Навстречу шли маркграф со своим лучником – оба довольные, оживлённые. Ардерик дождался, когда они приблизятся.
– Где Шейн, раздери его тьма? Надо полагать, в замке было спокойно, раз вы здесь?
– Да, в нижних коридорах всё тихо, – ответил Оллард. – Дарвел с бароном всё ещё там.
– И за каким лядом он положил почти сотню воинов, если не собирался нападать из-под земли? – Ардерик выругался от души и перевернул носком сапога очередное тело. Из горла у того торчала стрела с рыжими перьями, лишний раз напомнив Ардерику о Шейновых рыжих волосах и пламени, сожравшем его сотню на погребальном костре. Он выдернул стрелу и протянул Такко:
– Твоё.
Лучник потупился, а Ардерик стиснул зубы. Стоило отвесить затрещину недоумку, возомнившему себя великим стрелком, и отправить на неделю мыть миски и отхожее место, но граф-то наверняка простит необдуманный выстрел…
Оллард улыбнулся одними глазами и забрал стрелу:
– Это я стрелял.
– Превосходный выстрел, – криво усмехнулся Ардерик. – Где же Шейн, сожри его тролли?
– Может, пленные расскажут, – пожал плечами Оллард. – Меня больше интересует, где госпожа баронесса.

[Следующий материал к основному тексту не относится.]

-- ==== Sys2Proof/Machine/Edge.lean ====
section
/-! DEFINITION. The command EDG (42_edge_detector.md). -/

namespace Sys2Proof.Machine

/-- EDG (rule R162). An index below 2 or not below NEDGE is an illegal command, ECODE 3, found before anything is
observed (rules R80, R182). -/
def execEdg (idx : BitVec 4) (r : Bool) (s : State) : Host.Outcome State Fault Refusal :=
  if idx.toNat < 2 ∨ s.cfg.nedge ≤ idx.toNat then .next (s.raise .illIdx)
  else .next (s.edgeObserve idx.toNat r)

end Sys2Proof.Machine
end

Почему не приветствует победителя?
Ардерик неосознанно вскинул глаза на стену, но не нашёл там знакомой стройной фигуры. Скорее всего, Элеонора заботилась о раненых, но… могла ли она не выйти узнать, нашли ли Шейна? Под рёбрами ворохнулась тревога, густо замешанная с ревностью.

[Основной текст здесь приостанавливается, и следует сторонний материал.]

/-! ### Agents and completion -/

/-- Settles O36: a state and its untagged form differ only outside the core. -/
theorem agentsMakeNoDifference : Obligations.AgentsMakeNoDifference := by
  intro s t hstep
  rcases step_cases s with ⟨_, h⟩ | ⟨hl, hp, h⟩ | ⟨e, rest, hl, hp, h⟩ <;> rw [h] at hstep
  · cases hstep
  · cases hstep
    rcases step_cases s.untagged with ⟨hl', _⟩ | ⟨_, _, h'⟩ | ⟨e, rest, _, hp', _⟩
    · cases hl.symm.trans hl'
    · exact h'
    · simp [State.untagged, hp] at hp'
  · obtain ⟨hpending, hreplies⟩ := State.happen_outside hstep
    have hp' : s.untagged.pending = e.untagged :: rest.map Event.untagged := by rw [State.untagged, hp]; rfl
    have ht : t.untagged = t.withOutside (rest.map Event.untagged)
        ((s.withPending rest).repliesTo e.untagged ++ s.untagged.replies) := by
      rw [State.untagged, hpending, hreplies, List.map_append, State.repliesTo_untagged]
      rfl
    rw [step_of_pending (s := s.untagged) hl hp', ht]
    exact State.happen_withOutside hstep e.untagged_untagged _ _

/-- Settles O30: the event at the front completes, and what it answers is `repliesTo`. -/
theorem everyEventCompletes : Obligations.EveryEventCompletes := by
  intro s hl
  rcases step_cases s with ⟨hl', _⟩ | ⟨_, hp, h⟩ | ⟨e, rest, _, hp, h⟩
  · cases hl.symm.trans hl'
  · exact ⟨s, h, by rw [hp]; rfl, .inr ⟨by simp [State.nextEvent, hp], rfl⟩⟩
  · obtain ⟨t, ht⟩ := (s.withPending rest).happen_completes e hl
    obtain ⟨hpending, hreplies⟩ := State.happen_outside ht
    refine ⟨t, h.trans ht, by rw [hpending, hp]; rfl, ?_⟩
    have hnext : s.nextEvent = some e := by rw [State.nextEvent, hp]; rfl
    rw [hnext, hreplies]
    cases e with
    | resetInput => exact .inr ⟨by simp, rfl⟩
    | access a =>
      obtain ⟨ag, off, w, op⟩ := a
      cases op with
      | read => exact .inl ⟨ag, off, w, _, rfl, rfl⟩
      | write v => exact .inr ⟨by simp, rfl⟩

end Sys2Proof.Machine

/-! The line `cycle` (rule R90), erroneous accesses (rules R61, R63), the window's addresses (rule R60) and the bytes of
a register (rule R64). -/

namespace Sys2Proof.Machine

/-- The five inputs of rule R90's `inputs` word, as ARG_IN stores them. -/
theorem inputsWord_setWidth (va vb t0 t1 aux : Bool) :
    (inputsWord va vb t0 t1 aux).setWidth 5 =
      BitVec.ofNat 5 (bitAt 0 va + bitAt 1 vb + bitAt 2 t0 + bitAt 3 t1 + bitAt 4 aux) := by
  revert va vb t0 t1 aux
  decide

theorem decodeCommand_encode_cyc : decodeCommand (encode .cyc) = .ok .cyc := by decide

theorem State.happen_write_cyc (s : State) :
    s.happen (Event.write .cmd (encode .cyc)) = .next ((s.axisStep .forward).axisStep .lateral).leverStep := by
  calc s.happen (Event.write .cmd (encode .cyc)) = s.command (encode .cyc) := s.happen_write .host .cmd _
    _ = exec .cyc s := by rw [State.command, decodeCommand_encode_cyc]

/-- Settles O29: four writes store the operands, and the fifth runs CYC on them. -/
theorem cycleLineRunsOneCycle : Obligations.CycleLineRunsOneCycle := by
  intro s a b va vb t0 t1 aux p hl hp
  simp only [← inputsWord_setWidth, BitVec.ofNat_toNat]
  refine ⟨_, ?_, rfl⟩
  refine runs_cons hl (State.happen_write _ .host .argA a) ?_
  refine runs_cons hl (State.happen_write _ .host .argB b) ?_
  refine runs_cons hl (State.happen_write _ .host .argIn _) ?_
  refine runs_cons hl (State.happen_write _ .host .argPos p) ?_
  refine runs_cons hl (State.happen_write_cyc _) ?_
  exact State.withPending_of_pending (by simp [hp])

/-! ### Erroneous accesses -/

/-- Settles O24: the form check is the first (rule R185). -/
theorem malformedAccessOnlyRecorded : Obligations.MalformedAccessOnlyRecorded := by
  intro s a rest hl hp hform
  have hw : a.wellFormed = false := by
    rw [Access.wellFormed, Bool.and_eq_false_iff]
    simpa using hform
  calc step s = (s.withPending rest).perform a := step_of_pending hl hp
    _ = .next ((s.withPending rest).accessError a .accForm) := State.perform_of_malformed _ hw
    _ = .next (accessErrorRecorded (s.withPending rest) a 4#4) :=
      congrArg _ (State.accessError_eq_recorded _ a .accForm rfl)

/-- At the offset of STATUS and from RES_F on stands no register that can be written (rules R21, R63). -/
theorem State.writeReg_of_readOnly (s : State) (r : RegName) (v : Word)
    (h : r.offset.toNat = 0x08 ∨ 0x30 ≤ r.offset.toNat) : s.writeReg r v = .next (s.raise .accRo) := by
  rcases s.writeReg_cases r v with ⟨rfl, _⟩ | ⟨rfl, _⟩ | ⟨rfl, _⟩ | ⟨rfl, _⟩ | ⟨rfl, _⟩ | hro
  case inr.inr.inr.inr.inr => exact hro
  all_goals exact absurd h (by decide)

/-- Settles O26: a register stands at the offset, and it is none of the five that can be written. -/
theorem readOnlyWriteOnlyRecorded : Obligations.ReadOnlyWriteOnlyRecorded := by
  intro s a v rest hl hp ho hwidth haligned hoff
  have hw : a.wellFormed = true := by simp [Access.wellFormed, hwidth, haligned]
  obtain ⟨r, hr⟩ := RegName.exists_at haligned (by omega)
  have hro : r.offset.toNat = 0x08 ∨ 0x30 ≤ r.offset.toNat := by
    rw [RegName.offset_of_at hr]
    exact hoff.imp_right And.left
  have hraise : (s.withPending rest).accessError a .accRo = (s.withPending rest).raise .accRo := by
    rw [State.accessError, State.answer, ho]
  calc step s = (s.withPending rest).perform a := step_of_pending hl hp
    _ = (s.withPending rest).writeReg r v := State.perform_of_write _ hw hr ho
    _ = .next ((s.withPending rest).raise .accRo) := State.writeReg_of_readOnly _ r v hro
    _ = .next (accessErrorRecorded (s.withPending rest) a 5#4) := by
      rw [← hraise, State.accessError_eq_recorded _ a .accRo rfl]
      rfl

– В прошлый раз… – В прошлый раз Элеонора нашлась запертая в своих покоях, и Ардерик запнулся на полуслове. – Я иду в замок. Раз Шейна здесь нет, надо проверить…
Сил выдумывать, что именно надо проверить, уже не было. Шагая к замку, он скосил взгляд, убеждаясь, что Верен рядом, и заметил, что Оллард с лучником тоже идут следом.
Коридоры и лестницы сменяли друг друга, путали, манили боковыми ответвлениями, но путь к покоям Элеоноры Ардерик нашёл бы и с закрытыми глазами. Разумнее было начать с лекарской или кухни, а по-хорошему следовало проверить, как дела на нижних этажах, прежде чем бросаться на поиски чужой жены. Но чутьё гнало наверх.
Впереди замаячила последняя лестница, и в этот же миг сверху раздался отчаянный женский крик.
========== 7. На благо Севера ==========
Ардерик первым взлетел по лестнице, оттолкнул зарёванную служанку, звавшую на помощь с верхней ступени, и ударил плечом в резное полотно. Верен отстал лишь на пару ступеней, но и удвоенного натиска не хватило высадить тяжёлую дубовую дверь. Измотанное битвой тело отзывалось болью, но они били снова и снова, пока сзади не появился маркграф.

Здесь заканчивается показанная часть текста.